## Problem to work on
The answer is to be an exact copy of the lines below running from the line with "(setPass_in ..).mono ?_); rfl)" down to the line with "(with_reducible exact ih)", both ends included, and nothing more.

## Data shown
-------------------------
theorem pscatterLanes_in (p k d b panel i) (l : List Nat) : Within (FP.strWrite) (pscatterLanes p k d b panel i l : M o _) := by
  induction l generalizing i with
  | nil => unfold pscatterLanes; exact within_pure _
  | cons u l ih =>
    unfold pscatterLanes
    repeat' (first
      | (with_reducible exact within_pure _) | (with_reducible exact ih _) | ((with_reducible refine (strIllegal_in ..).mono ?_); rfl) | ((with_reducible refine (strWrite_in ..).mono ?_); rfl) | (with_reducible apply within_bind)
      | intro _ | split)

theorem scatterPut_in (p k d row idx b) : Within (FP.strPut) (scatterPut p k d row idx b : M o _) := by
  unfold scatterPut
  try dsimp only
  repeat' (first
    | intro _ | (with_reducible apply within_bind) | (with_reducible exact within_pure _) | (with_reducible exact within_st)
    | (with_reducible exact within_rd _) | (with_reducible exact within_now)
    | ((with_reducible refine (pscatterLanes_in ..).mono ?_); rfl) | ((with_reducible refine (upRun_in ..).mono ?_); rfl) | split)

theorem pscatterPanel_in (p k d) : Within (FP.copyRow) (pscatterPanel p k d : M o _) := by
  unfold pscatterPanel
  try dsimp only
  repeat' (first
    | intro _ | (with_reducible apply within_bind) | (with_reducible exact within_pure _) | (with_reducible exact within_st)
    | (with_reducible exact within_rd _) | (with_reducible exact within_now) | (with_reducible exact strm_in ..)
    | ((with_reducible refine (strGather_in ..).mono ?_); rfl) | ((with_reducible refine (scatterPut_in ..).mono ?_); rfl)
    | (with_reducible exact strGoes_in ..) | ((with_reducible refine (strIllegal_in ..).mono ?_); rfl)
    | ((with_reducible refine (strRead_in ..).mono ?_); rfl) | split)

theorem moveStep_in (p k d) : Within (FP.copyRow) (moveStep p k d : M o _) := by
  unfold moveStep
  try dsimp only
  repeat' (first
    | intro _ | (with_reducible apply within_bind) | (with_reducible exact within_pure _) | (with_reducible exact within_st)
    | (with_reducible exact within_rd _) | (with_reducible exact within_now) | (with_reducible exact strm_in ..)
    | ((with_reducible refine (strFlush_in ..).mono ?_); rfl) | ((with_reducible refine (copyRow_in ..).mono ?_); rfl)
    | ((with_reducible refine (gatherRow_in ..).mono ?_); rfl) | ((with_reducible refine (scatterRow_in ..).mono ?_); rfl)
    | ((with_reducible refine (nextIdx_in ..).mono ?_); rfl) | ((with_reducible refine (upRun_in ..).mono ?_); rfl)
    | ((with_reducible refine (pgatherPanel_in ..).mono ?_); rfl) | ((with_reducible refine (pscatterPanel_in ..).mono ?_); rfl) | split)

theorem strNext_in (p k) : Within (FP.strNext) (strNext p k : M o _) := by
  unfold strNext
  try dsimp only
  repeat' (first
    | intro _ | (with_reducible apply within_bind) | (with_reducible exact within_pure _) | (with_reducible exact within_st)
    | (with_reducible exact within_rd _) | (with_reducible exact within_now) | ((with_reducible refine (upRun_in ..).mono ?_); rfl)
    | ((with_reducible refine wr_in .PART_STR_STAT rfl ?_); rfl) | split)

theorem strStep_in (p k d) : Within (FP.strStep) (strStep p k d : M o _) := by
  unfold strStep
  try dsimp only
  repeat' (first
    | intro _ | (with_reducible apply within_bind) | (with_reducible exact within_pure _) | (with_reducible exact within_st)
    | (with_reducible exact within_rd _) | (with_reducible exact within_now) | ((with_reducible refine (stallC_in ..).mono ?_); rfl)
    | ((with_reducible refine (upQue_in ..).mono ?_); rfl) | ((with_reducible refine (releaseSlot_in ..).mono ?_); rfl)
    | ((with_reducible refine (upRun_in ..).mono ?_); rfl) | ((with_reducible refine (kickQ_in ..).mono ?_); rfl)
    | ((with_reducible refine (moveStep_in ..).mono ?_); rfl) | ((with_reducible refine (strFlush_in ..).mono ?_); rfl)
    | ((with_reducible refine (stallP_in ..).mono ?_); rfl) | ((with_reducible refine (pushSlot_in ..).mono ?_); rfl)
    | ((with_reducible refine (strNext_in ..).mono ?_); rfl) | ((with_reducible refine eff_in .vlt rfl ?_); rfl)
    | (with_reducible apply within_when) | split)

theorem strTurn_in {fp : Nat} {p k opc f} {body} (hm : FP.coreTurn &&& fp = FP.coreTurn) (hb : ∀ x, Within fp (body x)) :
    Within fp (strTurn p k opc f body : M o _) := by
  unfold strTurn
  try dsimp only
  repeat' (first
    | with_reducible exact hb | with_reducible exact hb _ | intro _ | (with_reducible apply within_bind)
    | (with_reducible exact within_pure _) | (with_reducible exact within_st) | (with_reducible exact within_rd _)
    | (with_reducible exact within_now) | ((with_reducible refine (applyUps_in ..).mono ?_); exact sub_trans rfl hm)
    | (with_reducible exact mode_in) | ((with_reducible refine (unitTurn_in ..).mono ?_); exact sub_trans rfl hm)
    | (with_reducible exact strm_in ..) | ((with_reducible refine (readMem_in ..).mono ?_); exact sub_trans rfl hm)
    | ((with_reducible refine (strMemErr_in ..).mono ?_); exact sub_trans rfl hm)
    | ((with_reducible refine (strIllegal_in ..).mono ?_); exact sub_trans rfl hm)
    | ((with_reducible refine (runUnit_in ..).mono ?_); exact sub_trans rfl hm) | split)

theorem strRun_in (p k opc f) : Within (FP.strStep) (strRun p k opc f : M o _) := by
  unfold strRun
  try dsimp only
  repeat' (first
    | intro _ | (with_reducible apply within_bind) | (with_reducible exact within_pure _) | (with_reducible exact within_st)
    | (with_reducible exact within_rd _) | (with_reducible exact within_now) | ((with_reducible refine strTurn_in ?_ ?_) <;> [rfl; skip])
    | ((with_reducible refine (strStep_in ..).mono ?_); rfl) | (with_reducible apply within_loop) | split)

theorem strEnd_in (p k d) : Within (FP.strEnd) (strEnd p k d : M o _) := by
  unfold strEnd
  try dsimp only
  repeat' (first
    | intro _ | (with_reducible apply within_bind) | (with_reducible exact within_pure _) | (with_reducible exact within_st)
    | (with_reducible exact within_rd _) | (with_reducible exact within_now) | ((with_reducible refine (stallC_in ..).mono ?_); rfl)
    | ((with_reducible refine (upQue_in ..).mono ?_); rfl) | ((with_reducible refine (releaseSlot_in ..).mono ?_); rfl)
    | ((with_reducible refine (upRun_in ..).mono ?_); rfl) | ((with_reducible refine (kickQ_in ..).mono ?_); rfl)
    | ((with_reducible refine (stallP_in ..).mono ?_); rfl) | ((with_reducible refine (pushSlot_in ..).mono ?_); rfl)
    | ((with_reducible refine (refreshPhase_in ..).mono ?_); rfl) | ((with_reducible refine wr_in .PART_STR_STAT rfl ?_); rfl)
    | (with_reducible apply within_when) | split)

theorem takeAnswer_in (sub) : Within (FP.upPort) (takeAnswer sub : M o _) := by
  unfold takeAnswer
  try dsimp only
  repeat' (first
    | intro _ | (with_reducible apply within_bind) | (with_reducible exact within_pure _) | (with_reducible exact within_st)
    | (with_reducible exact within_rd _) | (with_reducible exact within_now) | ((with_reducible refine (takeInbox_in ..).mono ?_); rfl)
    | split)

theorem passVisit_in (t cw) : Within (FP.passVisit) (passVisit t cw : M o _) := by
  unfold passVisit
  try dsimp only
  repeat' (first
    | intro _ | (with_reducible apply within_bind) | (with_reducible exact within_pure _) | (with_reducible exact within_st)
    | (with_reducible exact within_rd _) | (with_reducible exact within_now)
    | ((with_reducible refine incWrap_in .MEM_SCRUB_STATt rfl ?_) <;> rfl) | ((with_reducible refine (setPass_in ..).mono ?_); rfl)
    | ((with_reducible refine wr_in .MEM_SCRUB_STATt rfl ?_); rfl) | split)

theorem postedWrite_in (l : List (Nat × List Byte)) : Within (FP.checkCw) (postedWrite l : M o _) := by
  induction l with
  | nil => exact within_pure _
  | cons u l ih =>
    unfold postedWrite
    dsimp only
    repeat' (first
      | (with_reducible exact ih) | (with_reducible apply within_bind) | (with_reducible exact within_pure _)
      | ((with_reducible refine (writeMem_in ..).mono ?_); rfl) | ((with_reducible refine setF_in .MEM_STAT rfl ?_); rfl) | intro _ | split)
-------------------------
## The completed task
    | ((with_reducible refine incWrap_in .MEM_SCRUB_STATt rfl ?_) <;> rfl) | ((with_reducible refine (setPass_in ..).mono ?_); rfl)
    | ((with_reducible refine wr_in .MEM_SCRUB_STATt rfl ?_); rfl) | split)

theorem postedWrite_in (l : List (Nat × List Byte)) : Within (FP.checkCw) (postedWrite l : M o _) := by
  induction l with
  | nil => exact within_pure _
  | cons u l ih =>
    unfold postedWrite
    dsimp only
    repeat' (first
      | (with_reducible exact ih) | (with_reducible apply within_bind) | (with_reducible exact within_pure _)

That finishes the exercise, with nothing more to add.